When asked Sunday whether the latest developments in Ukraine constitute a genocide, U.S. Secretary of State Antony Blinken said American officials are closely monitoring the situation.
“We will look hard and document everything that we see, put it all together, make sure that the relevant institutions and organizations that are looking at this — including the State Department — have everything they need to assess exactly what took place in Ukraine, who’s responsible, and what it amounts to,” Mr. Blinken said during an appearance on CNN.
With regard to the images of civilian bodies in Bucha, Mr. Blinken said: “You can’t help but see these images as a punch to the gut … We’ve said before of Russia’s aggression that we thought it was likely that they would commit atrocities.”
“There needs to be accountability for it,” the secretary of state said. “But I think the most important thing is — we can’t become numb to this. We can’t normalize this.”
Following talks last week between Russian and Ukrainian delegations in Turkey, the Russian side said it would withdraw forces from areas near Kyiv.
The announcement was viewed with caution, as well as hope that it may be a sign that Moscow is preparing to end the invasion that has left thousands dead and displaced nearly 4 million Ukrainians.
The Russian military subsequently appeared to ramp up strikes on civilian areas near Kyiv, as it pulled back from those areas. Russian forces have faced far more intense resistance from the Ukrainian military than it expected near Kyiv and Moscow has recently said it is refocusing on targets in Ukraine‘s east.
Ukraine‘s top military intelligence official has predicted that Mr. Putin will aim to split Ukrainian territory into two, in the same way North and South Korea have been divided since the Korean War was frozen by an armistice nearly 70 years ago.
With Russia’s military failing to capture Kyiv or other major cities, Mr. Putin is recalibrating his focus because he “is definitely not able to swallow the entire country,” Ukrainian Gen. Kyrylo Budanov said last week.

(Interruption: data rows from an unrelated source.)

/-- A checked read changes what its continuation changes, or raises (R52). -/
theorem ownersOnly_withBytes {base n : Nat} {k : List Byte → State} (hk : ∀ bs, OwnersOnly i s (k bs)) :
    OwnersOnly i s (s.withBytes base n k) := by
  by_cases h : n = 0 ∨ base + n ≤ Config.memSize
  · rw [s.withBytes_ok base n k h]; exact hk _
  · rw [s.withBytes_raise base n k h]; exact ownersOnly_of_eq

/-- A checked store changes memory, or raises (R53, R241). -/
theorem ownersOnly_storeBytes {base : Nat} {bs : List Byte} (hm : ∀ m, OwnersOnly i s (s.setMem m)) :
    OwnersOnly i s (s.storeBytes base bs) := by
  by_cases h : bs.length = 0 ∨ base + bs.length ≤ Config.memSize
  · rw [s.storeBytes_ok base bs h]; exact hm _
  · rw [s.storeBytes_raise base bs h]; exact ownersOnly_of_eq

/-- The body of every instruction keeps to what the instruction owns (R108). -/
theorem exec_ownersOnly (h : exec i s = .next t) : OwnersOnly i s t := by
  cases i <;> cases h
  case ret =>
    split
    case h_1 => exact ownersOnly_of_eq
    case h_2 => rfl
  case call =>
    split
    case isTrue => exact ownersOnly_of_eq
    case isFalse => rfl
  case ldVxK => split <;> exact ownersOnly_of_eq
  case seVxNn | sneVxNn | seVxVy | sneVxVy => exact ownersOnly_skipIf _
  case skp | sknp => exact ownersOnly_skipOnKey _ _
  case drw | ldVxMi => exact ownersOnly_withBytes fun _ => rfl
  case ldBVx | ldMiVx => exact ownersOnly_storeBytes fun _ => rfl
  all_goals rfl

/-! Each kind of state stays with its owners. -/

theorem withOwned_mem (h : ∀ x, i ≠ .ldBVx x ∧ i ≠ .ldMiVx x) : (withOwned i s t).mem = s.mem := by
  cases i
  case ldBVx x => exact absurd rfl (h x).1
  case ldMiVx x => exact absurd rfl (h x).2
  all_goals rfl

theorem withOwned_stack (h : ∀ nnn, i ≠ .call nnn ∧ i ≠ .ret) : (withOwned i s t).stack = s.stack := by
  cases i
  case call nnn => exact absurd rfl (h nnn).1
  case ret => exact absurd rfl (h 0).2
  all_goals rfl

theorem withOwned_grid (h : ∀ x y n, i ≠ .drw x y n ∧ i ≠ .cls) : (withOwned i s t).grid = s.grid := by
  cases i
  case drw x y n => exact absurd rfl (h x y n).1
  case cls => exact absurd rfl (h 0 0 0).2
  all_goals rfl

theorem withOwned_dt (h : ∀ x, i ≠ .ldDtVx x) : (withOwned i s t).dt = s.dt := by
  cases i
  case ldDtVx x => exact absurd rfl (h x)
  all_goals rfl

theorem withOwned_st (h : ∀ x, i ≠ .ldStVx x) : (withOwned i s t).st = s.st := by
  cases i
  case ldStVx x => exact absurd rfl (h x)
  all_goals rfl

theorem withOwned_i (h : ∀ nnn x, i ≠ .ldINnn nnn ∧ i ≠ .addIVx x ∧ i ≠ .ldFVx x) : (withOwned i s t).i = s.i := by
  cases i
  case ldINnn nnn => exact absurd rfl (h nnn 0).1
  case addIVx x => exact absurd rfl (h 0 x).2.1
  case ldFVx x => exact absurd rfl (h 0 x).2.2
  all_goals rfl

/-- An instruction without a cause of its own leaves the latch as it was (R238). -/
theorem exec_fault_of_noCause (h : exec i s = .next t) (hc : ownCause i = none) : t.fault = s.fault := by
  rcases exec_cases h with hcomp | ⟨cause, info, -, hcause, -⟩
  · exact hcomp.frame.fault
  · exact absurd (hc.symm.trans hcause) (by simp)

/-- No body changes the model's own fields. -/
theorem exec_sameOwn (h : exec i s = .next t) : s.SameOwn t := by
  rcases exec_cases h with hcomp | ⟨cause, info, rfl, -, -⟩
  · exact hcomp.frame.own
  · exact ⟨rfl, rfl, rfl, rfl⟩

end OwnersOnly

/-- Settles O51: a body changes what its instruction owns, and each kind of state is owned by the instructions named. -/
theorem stateChangesOnlyByItsOwners : Obligations.StateChangesOnlyByItsOwners := by
  intro i s t h
  have hown := exec_ownersOnly h
  refine ⟨fun hi a => ?mem, fun hi => ?stack, fun hi => ?grid, fun hi => ?dt, fun hi => ?st, fun hi => ?i,
    exec_fault_of_noCause h, exec_sameOwn h⟩
  case mem => exact congrArg (Memory.byteAt · a) ((congrArg State.mem hown).trans (withOwned_mem hi))
  case stack => exact (congrArg State.stack hown).trans (withOwned_stack hi)
  case grid => exact (congrArg State.grid hown).trans (withOwned_grid hi)
  case dt => exact (congrArg State.dt hown).trans (withOwned_dt hi)
  case st => exact (congrArg State.st hown).trans (withOwned_st hi)
  case i => exact (congrArg State.i hown).trans (withOwned_i hi)

/-! ### Who reads the inputs -/

/-- The state with another key snapshot, another random byte, both or neither (R106). -/
def withInputs (k : Option (BitVec 16)) (r : Option Byte) (s : State) : State :=
  { s with input := { s.input with keys := k.getD s.input.keys, rnd := r.getD s.input.rnd } }

section Inputs

variable (k : Option (BitVec 16)) (r : Option Byte) (s : State)

/-! The shared operations commute with a change of inputs: a fault records the address and the word, and neither input. -/

theorem skipIf_withInputs (c : Bool) : (withInputs k r s).skipIf c = withInputs k r (s.skipIf c) := by
  cases c <;> rfl

theorem withBytes_withInputs {base n : Nat} {f f' : List Byte → State} (hf : ∀ bs, f' bs = withInputs k r (f bs)) :
    (withInputs k r s).withBytes base n f' = withInputs k r (s.withBytes base n f) := by
  by_cases h : n = 0 ∨ base + n ≤ Config.memSize
  · rw [State.withBytes_ok _ _ _ _ h, State.withBytes_ok _ _ _ _ h]; exact hf _
  · rw [State.withBytes_raise _ _ _ _ h, State.withBytes_raise _ _ _ _ h]; rfl

theorem storeBytes_withInputs (base : Nat) (bs : List Byte) :
    (withInputs k r s).storeBytes base bs = withInputs k r (s.storeBytes base bs) := by
  by_cases h : bs.length = 0 ∨ base + bs.length ≤ Config.memSize
  · rw [State.storeBytes_ok _ _ _ h, State.storeBytes_ok _ _ _ h]; rfl
  · rw [State.storeBytes_raise _ _ _ h, State.storeBytes_raise _ _ _ h]; rfl

/-- The key skips read the keys and not the random byte (R210, R211). -/
theorem skipOnKey_withRnd (wanted : Bool) (x : RegIx) :
    skipOnKey wanted x (withInputs none r s) = withInputs none r (skipOnKey wanted x s) := by
  rw [skipOnKey, skipOnKey, apply_ite (withInputs none r), ← skipIf_withInputs]
  rfl

/-- The body of an instruction ends in the same state but for the inputs themselves. -/
def IgnoresInputs (i : Instr) : Prop :=
  ∃ t, exec i s = .next t ∧ exec i (withInputs k r s) = .next (withInputs k r t)

theorem ignoresInputs_ret : IgnoresInputs k r s .ret := by
  refine ⟨_, rfl, congrArg Host.Outcome.next ?_⟩
  change (match s.top? with | none => _ | some a => _) = _
  cases s.top? <;> rfl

“There are reasons to believe that he may try to impose a separation line between the occupied and unoccupied regions of our country,” said Gen. Budanov, who predicted Russia will attempt to consolidate gains in eastern Ukraine, which Moscow-backed separatists have held since Russia also annexed the Crimean Peninsula from Ukraine in 2014.
Moscow has said it is now directing Russian troops to the Donbas region situated to the northeast of Crimea.

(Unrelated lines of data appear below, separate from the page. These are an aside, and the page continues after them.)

/-- An operation reads the mode only if it is S, and the power only if it uses it. -/
theorem exec_withPorts {i : Instr} {s : State} {q : Ports}
    (hm : i = .s → q.manual = s.inp.manual)
    (hp : usesPower i s.block.op = true → q.powerIn = s.inp.powerIn) :
    blockAfter (exec i { s with inp := q }) = blockAfter (exec i s) := by
  cases i with
  | f => exact exec_commandFor_withPorts .forward s fun ho => hp (decide_eq_true ho)
  | r => exact exec_commandFor_withPorts .reverse s fun ho => hp (decide_eq_true ho)
  | s => exact exec_s_withPorts s (hm rfl)
  | drive =>
    simp only [exec, execDrive]
    rw [s.drive_withPorts_of_used s.block.op fun ho => hp (decide_eq_true ho)]
    rfl
  | ffwd => exact exec_ffwd_withPorts s q
  | nop | byte b | word b => rfl

/-- A settle step reads the tick and, in a completion with a target, the power (R150). -/
theorem State.settleStep_blockAfter_withPorts {s : State} {q : Ports} (ht : q.tick = s.inp.tick)
    (hp : s.block.cnt = 0#16 → s.block.tgt.isSome = true → q.powerIn = s.inp.powerIn) :
    blockAfter (.next ({ s with inp := q } : State).settleStep) =
      blockAfter (.next s.settleStep) := by
  simp only [State.settleStep, ht]
  split
  next hc =>
    have hused : targetDirection s.block.tgt ≠ .stop → q.powerIn = s.inp.powerIn := fun hd =>
      hp hc (Option.isSome_iff_ne_none.mpr fun hn => hd (by rw [hn]; rfl))
    simp only [State.completeSettle, State.setOp_withPorts]
    rw [State.drive_withPorts_of_used _ (s.setOp (targetDirection s.block.tgt)) hused]
    rfl
  next => split <;> rfl

/-- What a cycle reads of its ports besides `rst` and the offered word. -/
theorem cycle_withPorts {s : State} {q : Ports} (hqr : q.rst = s.inp.rst)
    (hqv : q.opwValid = s.inp.opwValid) (hqw : q.opw = s.inp.opw)
    (hqt : s.block.ph = .settle → q.tick = s.inp.tick)
    (hqm : s.accepted = true → decode s.inp.opw = .s → q.manual = s.inp.manual)
    (hqp : powerUsed s = true → q.powerIn = s.inp.powerIn) :
    blockAfter ({ s with inp := q } : State).cycle = blockAfter s.cycle := by
  obtain ⟨hr, hc⟩ | ⟨hr, hp, hc⟩ | ⟨hr, hp, hv, hc⟩ | ⟨hr, hp, hv, hc⟩ := s.cycle_cases
  · rw [hc, State.cycle_of_rst (s := { s with inp := q }) (hqr.trans hr)]
    rfl
  · rw [hc, State.cycle_of_settle (s := { s with inp := q }) (hqr.trans hr) hp]
    refine State.settleStep_blockAfter_withPorts (hqt hp) fun h0 htgt => hqp ?_
    simp [powerUsed_of_settle hr hp, h0, htgt]
  · have ha := s.accepted_of_idle hr hp hv
    have ha' : ({ s with inp := q } : State).accepted = true :=
      State.accepted_of_idle _ (hqr.trans hr) hp (hqv.trans hv)
    rw [State.cycle_of_accepted ha, State.cycle_of_accepted ha', hqw]
    refine exec_withPorts (hqm ha) fun hused => hqp ?_
    rw [powerUsed_of_idle hr hp, hv, hused, Bool.and_self]
  · rw [hc, State.cycle_of_unoffered (s := { s with inp := q }) (hqr.trans hr) hp (hqv.trans hv)]
    rfl

/-- Settles O35, with the mode level the only port that changes. -/
theorem onlyStopReadsManual : Obligations.OnlyStopReadsManual := by
  refine ⟨fun i s m hi => ?_, fun s m hns => ?_⟩
  · exact exec_withPorts (q := { s.inp with manual := m }) (absurd · hi) fun _ => rfl
  · rw [blockAfter_step, blockAfter_step]
    exact cycle_withPorts (q := { s.inp with manual := m }) rfl rfl rfl (fun _ => rfl)
      (fun ha hd => absurd hd (hns ha)) fun _ => rfl

/-- The operations that use the power, as the statement lists them. -/
theorem usesPower_eq_true_iff (i : Instr) (op : Direction) :
    usesPower i op = true ↔ ((i = .f ∨ i = .r) ∧ op = .stop) ∨ (i = .drive ∧ op ≠ .stop) := by
  cases i <;> simp [usesPower]

/-- Settles O36, with the power level the only port that changes. -/
theorem onlyDrivesReadPower : Obligations.OnlyDrivesReadPower := by
  refine ⟨fun i s p hcommand hdrive => ?_, fun s p hunused => ?_⟩
  · refine exec_withPorts (q := { s.inp with powerIn := p }) (fun _ => rfl) fun hused => ?_
    obtain ⟨hi, ho⟩ | ⟨hi, ho⟩ := (usesPower_eq_true_iff i s.block.op).mp hused
    · exact absurd ho (hcommand hi)
    · exact absurd (hdrive hi) ho
  · rw [blockAfter_step, blockAfter_step]
    exact cycle_withPorts (q := { s.inp with powerIn := p }) rfl rfl rfl (fun _ => rfl)
      (fun _ _ => rfl) fun hused => absurd (hunused.symm.trans hused) nofun

/-- Settles O37, with the tick the only port that changes. -/
theorem tickIgnoredInIdle : Obligations.TickIgnoredInIdle := by
  intro s b hp
  rw [blockAfter_step, blockAfter_step]
  exact cycle_withPorts (q := { s.inp with tick := b }) rfl rfl rfl
    (fun hs => absurd (hp.symm.trans hs) nofun) (fun _ _ => rfl) fun _ => rfl

end Sys2Proof.Machine
end

section
/-! PROOFS. The settle delay over an input sequence, and repeated commands (41_direction_fsm.md R151 to
R156, 60_exceptions.md R207). -/

namespace Sys2Proof.Machine

/-- A run is extended by a step at its end. -/
theorem run_snoc {n : Nat} {s t : State} (h : run n s = .next t) : run (n + 1) s = step t := by
  induction n generalizing s with
  | zero =>
    cases h
    obtain ⟨u, hu⟩ := everyStepAnswersNext t
    rw [run_succ 0 hu, run_zero, hu]
  | succ n ih =>
    obtain ⟨v, hv⟩ := everyStepAnswersNext s
    rw [run_succ n hv] at h
    rw [run_succ (n + 1) hv, ih h]

/-! ### Counting ticks -/

theorem tickCount_cons (p : Ports) (ps : List Ports) :
    tickCount (p :: ps) = p.tick.toNat + tickCount ps := by
  cases h : p.tick <;> simp [tickCount, h, Nat.add_comm]

theorem tickCount_eq_zero {ps : List Ports} (h : ∀ p ∈ ps, p.tick = false) : tickCount ps = 0 :=
  List.countP_eq_zero.mpr fun p hp => by simp [h p hp]

/-- The block after the cycles `wait` of a settle phase whose count they do not pass. -/
def Block.waited (wait : List Ports) (b : Block) : Block :=
  if wait = [] then b else { b.quiet with cnt := b.cnt - BitVec.ofNat 16 (tickCount wait) }

@[simp] theorem Block.waited_op (wait : List Ports) (b : Block) : (b.waited wait).op = b.op := by
  unfold Block.waited; split <;> rfl
@[simp] theorem Block.waited_ph (wait : List Ports) (b : Block) : (b.waited wait).ph = b.ph := by
  unfold Block.waited; split <;> rfl
@[simp] theorem Block.waited_tgt (wait : List Ports) (b : Block) : (b.waited wait).tgt = b.tgt := by
  unfold Block.waited; split <;> rfl
@[simp] theorem Block.waited_dutyF (wait : List Ports) (b : Block) :
    (b.waited wait).dutyF = b.dutyF := by
  unfold Block.waited; split <;> rfl
@[simp] theorem Block.waited_dutyR (wait : List Ports) (b : Block) :
    (b.waited wait).dutyR = b.dutyR := by
  unfold Block.waited; split <;> rfl

theorem Block.waited_cnt (wait : List Ports) (b : Block) :
    (b.waited wait).cnt = b.cnt - BitVec.ofNat 16 (tickCount wait) := by
  unfold Block.waited
  split
  next h => simp [h, tickCount]
  next => rfl

theorem Block.waited_evtV {wait : List Ports} (h : wait ≠ []) (b : Block) :
    (b.waited wait).evtV = false := by
  simp [Block.waited, h]

theorem Block.waited_cons (p : Ports) (ps : List Ports) (b : Block) :
    Block.waited (p :: ps) b =
      Block.waited ps { b.quiet with cnt := b.cnt - BitVec.ofNat 16 p.tick.toNat } := by
  cases ps with
  | nil =>
    simp only [Block.waited, reduceCtorEq, if_false, if_true, tickCount_cons p]
    rfl
  | cons q qs =>
    simp only [Block.waited, reduceCtorEq, if_false, tickCount_cons p, BitVec.ofNat_add, sub_sub]
    rfl

/-- A settle step that does not complete counts the tick of its cycle, if there is one (R150). -/
theorem State.settleStep_block_of_counting {s : State} (hc : s.block.cnt ≠ 0#16) :
    s.settleStep.block =
      { s.block.quiet with cnt := s.block.cnt - BitVec.ofNat 16 s.inp.tick.toNat } := by
  obtain ⟨h0, -⟩ | ⟨-, ht, e⟩ | ⟨-, ht, e⟩ := s.settleStep_cases
  · exact absurd h0 hc
  · rw [e, ht]; rfl
  · rw [e, ht]; simp [Block.quiet]

theorem toNat_count_sub_tick {c : Count} (hc : c ≠ 0#16) (k : Bool) :
    (c - BitVec.ofNat 16 k.toNat).toNat = c.toNat - k.toNat := by
  cases k
  · simp
  · simp only [Bool.toNat_true]; bv_omega

/-- A settle phase that is given the cycles `wait`, with fewer ticks than it has to count before the
last of them, waits through all of them (R151). -/
theorem run_waiting (wait later : List Ports) {s : State} (hp : s.block.ph = .settle)
    (hr : ∀ p ∈ wait, p.rst = false)
    (hticks : ∀ n < wait.length, tickCount (wait.take n) < s.block.cnt.toNat) :
    ∃ t : State, run wait.length (s.withInputs (wait ++ later)) = .next (t.withInputs later) ∧
      t.cfg = s.cfg ∧ t.block = s.block.waited wait := by
  induction wait generalizing s with
  | nil => exact ⟨s, rfl, rfl, rfl⟩
  | cons p ps ih =>
    have hc : s.block.cnt ≠ 0#16 := by
      intro h0
      simpa [h0, tickCount] using hticks 0 (by simp)
    have hcycle := State.cycle_of_settle (s := s.withInputs (p :: (ps ++ later)))
      (hr p (by simp)) (by rw [State.withInputs_block, hp])
    have hblock := State.settleStep_block_of_counting
      (s := s.withInputs (p :: (ps ++ later))) (by rwa [State.withInputs_block])
    have hcfg := (s.withInputs (p :: (ps ++ later))).settleStep_surroundings.1
    rw [State.withInputs_block, State.withInputs_inp] at hblock
    rw [State.withInputs_cfg] at hcfg
    generalize (s.withInputs (p :: (ps ++ later))).settleStep = v at hcycle hblock hcfg
    obtain ⟨t, hrun, hcfg', hblock'⟩ := ih (s := v) (by rw [hblock]; exact hp)
      (fun q hq => hr q (by simp [hq])) fun n hn => by
        have hlt := hticks (n + 1) (by simpa using hn)
        rw [List.take_succ_cons, tickCount_cons] at hlt
        rw [hblock]
        show _ < (s.block.cnt - BitVec.ofNat 16 p.tick.toNat).toNat
        rw [toNat_count_sub_tick hc]
        omega
    refine ⟨t, ?_, hcfg'.trans hcfg, ?_⟩
    · exact (run_succ ps.length (step_withInputs hcycle)).trans hrun
    · rw [hblock', hblock, Block.waited_cons]

/-- A settle phase with no tick left to count ends in the next cycle (R150). -/
theorem step_completes_input {s : State} {d : Turn} {p : Ports} (later : List Ports)
    (hp : s.block.ph = .settle) (hd : s.block.tgt = some d) (hc : s.block.cnt = 0#16)
    (hr : p.rst = false) :
    ∃ v, step (s.withInputs (p :: later)) = .next v ∧
      v.block.op = d.toDirection ∧ v.block.ph = .idle ∧ v.block.tgt = none ∧
      v.block.cnt = 0#16 ∧
      (v.block.dutyF, v.block.dutyR) = drivePair s.cfg d.toDirection p.powerIn ∧
      v.block.evtV = true ∧ v.block.evtCode = (if d = .forward then 0x1#4 else 0x2#4) := by
  have hp' : (s.withInputs (p :: later)).block.ph = .settle := by rw [State.withInputs_block, hp]
  refine ⟨_, step_of_settle hr hp', ?_⟩
  have hdone :
      (s.withInputs (p :: later)).settleStep = (s.withInputs (p :: later)).completeSettle := by
    rw [State.settleStep, State.withInputs_block, if_pos hc]
  rw [State.advance_block, hdone, State.completeSettle_block, State.withInputs_block,
    State.withInputs_cfg, State.withInputs_inp, hd, hc]
  refine ⟨rfl, rfl, rfl, rfl, rfl, rfl, ?_⟩
  cases d <;> rfl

“This is where they are trying to focus in terms of armament, in terms of deploying their personnel,” the Ukrainian president said.
In that region, Mariupol, a port on the Sea of Azov that has seen some of the war’s greatest suffering, remained cut off Sunday. About 100,000 civilians are believed to be trapped there with little or no food, water, fuel and medicine.

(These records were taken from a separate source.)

-- ==== Sys2Proof/Machine/Codec.lean ====
section
/-! DEFINITION. The codec family: ENCODE, DECODE, BITLEN, SYMWIDTH, SYMCOUNT and CLEAR
(43_codec.md). -/

namespace Sys2Proof.Machine

/-- ENCODE (R87): the mode, then the lowest invalid symbol, then the capacity, then the new
instance. -/
def execEncode (w : BitVec 3) (t : List Byte) (s : State) : Host.Outcome State Fault Refusal :=
  .next (
    if s.mode = .encoded then s.raise .immutable 0
    else match t.findIdx? fun x => !valid s.config (widthOperand w) x with
      | some k => s.raise .invalidSymbol (saturate32 k)
      | none =>
        if t.length * widthOperand w > s.config.cap then
          s.raise .capacity (saturate32 (t.length * widthOperand w))
        else (s.beginInstance w (enc s.config (widthOperand w) t)).respond 0 [])

/-- DECODE (R90): no state changes. -/
def execDecode (wsel : BitVec 3) (s : State) : Host.Outcome State Fault Refusal :=
  .next (match selectWidth wsel s with
    | none => s.raise .notEncoded 0
    | some w =>
      if s.len % w ≠ 0 then s.raise .corruptSequence s.len
      else s.respond 0 (dec s.config w s.buf))

/-- BITLEN (R91). -/
def execBitlen (s : State) : Host.Outcome State Fault Refusal :=
  .next (
    if s.mode = .uncon then s.raise .notEncoded 0
    else s.respond s.len [])

/-- SYMWIDTH (R92). -/
def execSymwidth (s : State) : Host.Outcome State Fault Refusal :=
  .next (
    if s.mode = .uncon then s.raise .notEncoded 0
    else s.respond (widthOperand s.width) [])

/-- SYMCOUNT (R93). -/
def execSymcount (s : State) : Host.Outcome State Fault Refusal :=
  .next (
    if s.mode = .uncon then s.raise .notEncoded 0
    else s.respond (s.len / widthOperand s.width) [])

/-- CLEAR (R94). -/
def execClear (s : State) : Host.Outcome State Fault Refusal :=
  .next (s.release.respond 0 [])

end Sys2Proof.Machine
end

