-- ==== Sys2Proof/Machine/Packer.lean ====
section
/-! DEFINITION. The packer family: PACK and UNPACK (42_packer.md). -/

namespace Sys2Proof.Machine

/-- PACK (R82). Its CapacityError saturates, as 60_exceptions.md R100 says (log 5). -/
def execPack (w : BitVec 3) (a : Byte) (s : State) : Host.Outcome State Fault Refusal :=
  .next (
    if s.mode = .encoded then s.raise .immutable 0
    else if s.len + widthOperand w > s.config.cap then
      s.raise .capacity (saturate32 (s.len + widthOperand w))
    else
      (s.setBuf (s.buf ++
        packbits (widthOperand w) (lowBits (widthOperand w) (byteOperand a)))).respond 0 [])

/-- UNPACK (R84). -/
def execUnpack (w : BitVec 3) (s : State) : Host.Outcome State Fault Refusal :=
  .next (
    if s.mode = .encoded then s.raise .immutable 0
    else if s.len < widthOperand w then s.raise .emptySequence s.len
    else
      (s.setBuf (dropTail (widthOperand w) s.buf)).respond (unpackval (widthOperand w) s.buf) [])

end Sys2Proof.Machine
end

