-- ==== Sys2Proof/Proofs/Step.lean ====
section
/-! SUPPORT. One equation of `step` for each thing that can stand first at the port. -/

namespace Sys2Proof.Machine

theorem step_idle {s : State} (h : s.port = []) : step s = .next s := by
  simp [step, takeEvent_nil h, idle_eq]

theorem step_reset {s : State} {rest : List HostEvent} (h : s.port = .reset :: rest) :
    step s = .next { s with port := rest }.release := by
  simp [step, takeEvent_cons h, hostReset_eq]

theorem step_illegal {s : State} {c : Command} {rest : List HostEvent} {cmd : Word}
    (h : s.port = .command c :: rest) (hd : decode c = .error (.illegalCommand cmd)) :
    step s = .next ({ s with port := rest }.raise .illegalCommand cmd.toNat) := by
  simp [step, takeEvent_cons h, hd, rejectCommand_eq]

theorem step_decoded {s : State} {c : Command} {rest : List HostEvent} {i : Instr}
    (h : s.port = .command c :: rest) (hd : decode c = .ok i) :
    step s = exec i { s with port := rest } := by
  simp [step, takeEvent_cons h, hd]

end Sys2Proof.Machine
end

The International Committee of the Red Cross said Sunday that a team sent Saturday to help evacuate residents had yet to reach the city.
There were also indications that Russian forces were continuing to shell other areas in Ukraine‘s north on Sunday, as well as areas west of the Crimean Peninsula.
The Russian military said Sunday that it had struck an oil-processing plant and fuel depots around the strategic Black Sea port city of Odesa.
• This article is based in part on wire service reports.